◆ Your objective: Collect every line below that contains the word "Machine".

◆ Input records:
-- ==== Sys2Proof/Machine/Descriptors.lean ====
section
/-! DEFINITION. The instruction table (30_encoding.md R131 to R136): each row's descriptor, its length and operand records, lookup, and which descriptors a profile implements. -/

namespace Sys2Proof

/-- The number of bytes of a format (R120). -/
def Format.length (f : Format) : Nat :=
  match f with
  | .op => 1
  | .opN8 => 2
  | .opE8 => 2
  | .opA8 => 2
  | .opN16 => 3
  | .opA16 => 3
  | .opStop => 2
  | .cb => 2

/-- The byte length of the described instruction (R131). -/
def Descriptor.length (d : Descriptor) : Nat := d.format.length

/-- The opcode bytes a fault records: the opcode, or 0xCB and the second byte (R300, R302). -/
def Descriptor.opcodeBytes (d : Descriptor) : List Byte :=
  if d.prefixed then [0xCB, d.opcode] else [d.opcode]

/-- Flags left alone. -/
def FlagPolicy.none : FlagPolicy := ⟨.unaffected, .unaffected, .unaffected, .unaffected⟩
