-- ==== Sys2Proof/Machine/Alu16.lean ====
section
/-! DEFINITION. 16-bit arithmetic (41_alu16.md R190 to R194): the shared rules, then one meaning per instruction. -/

namespace Sys2Proof.Machine

/-- ADD HL,dd: flags - 0 H C (R190). -/
def State.addHl (s : State) (r : R16) : State :=
  (s.setHl (add16 s.hl (s.get16 r)).res).setFlags none (some false) (some (add16 s.hl (s.get16 r)).h) (some (add16 s.hl (s.get16 r)).c)

/-- ADD SP,e8: flags 0 0 H C (R192). -/
def State.addToSp (s : State) (e8 : Byte) : State :=
  { s with sp := (addSpE8 s.sp e8).res }.setFlags (some false) (some false) (some (addSpE8 s.sp e8).h) (some (addSpE8 s.sp e8).c)

/-- INC dd (R193, R26): no flag. -/
def State.inc16 (s : State) (r : R16) : State := s.put16 r (s.get16 r + 1)

/-- DEC dd (R194, R26): no flag. -/
def State.dec16 (s : State) (r : R16) : State := s.put16 r (s.get16 r - 1)

/-- INC BC (R193). -/
def execIncBc (s : State) : Host.Outcome State Fault Refusal :=
  perform .incBc (fun t => t.inc16 .bc) s

/-- ADD HL,BC (R190). -/
def execAddHlBc (s : State) : Host.Outcome State Fault Refusal :=
  perform .addHlBc (fun t => t.addHl .bc) s

/-- DEC BC (R194). -/
def execDecBc (s : State) : Host.Outcome State Fault Refusal :=
  perform .decBc (fun t => t.dec16 .bc) s

/-- INC DE (R193). -/
def execIncDe (s : State) : Host.Outcome State Fault Refusal :=
  perform .incDe (fun t => t.inc16 .de) s

/-- ADD HL,DE (R190). -/
def execAddHlDe (s : State) : Host.Outcome State Fault Refusal :=
  perform .addHlDe (fun t => t.addHl .de) s

/-- DEC DE (R194). -/
def execDecDe (s : State) : Host.Outcome State Fault Refusal :=
  perform .decDe (fun t => t.dec16 .de) s

/-- INC HL (R193). -/
def execIncHl (s : State) : Host.Outcome State Fault Refusal :=
  perform .incHl (fun t => t.inc16 .hl) s

/-- ADD HL,HL (R190). -/
def execAddHlHl (s : State) : Host.Outcome State Fault Refusal :=
  perform .addHlHl (fun t => t.addHl .hl) s

/-- DEC HL (R194). -/
def execDecHl (s : State) : Host.Outcome State Fault Refusal :=
  perform .decHl (fun t => t.dec16 .hl) s

/-- INC SP (R193). -/
def execIncSp (s : State) : Host.Outcome State Fault Refusal :=
  perform .incSp (fun t => t.inc16 .sp) s

/-- ADD HL,SP (R190). -/
def execAddHlSp (s : State) : Host.Outcome State Fault Refusal :=
  perform .addHlSp (fun t => t.addHl .sp) s

/-- DEC SP (R194). -/
def execDecSp (s : State) : Host.Outcome State Fault Refusal :=
  perform .decSp (fun t => t.dec16 .sp) s

/-- ADD SP,e8 (R192). -/
def execAddSpE8 (e8 : Byte) (s : State) : Host.Outcome State Fault Refusal :=
  perform (.addSpE8 e8) (fun t => t.addToSp e8) s

end Sys2Proof.Machine
end

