-- ==== Sys2Proof/Machine/Dispatch.lean ====
section
/-! DEFINITION. The dispatch: one arm per constructor of Instr, each one call of the instruction's meaning. -/

namespace Sys2Proof.Machine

◆ Answer to the problem:
-- ==== Sys2Proof/Machine/Descriptors.lean ====
-- ==== Sys2Proof/Machine/Alu16.lean ====
namespace Sys2Proof.Machine
end Sys2Proof.Machine
-- ==== Sys2Proof/Machine/Dispatch.lean ====
namespace Sys2Proof.Machine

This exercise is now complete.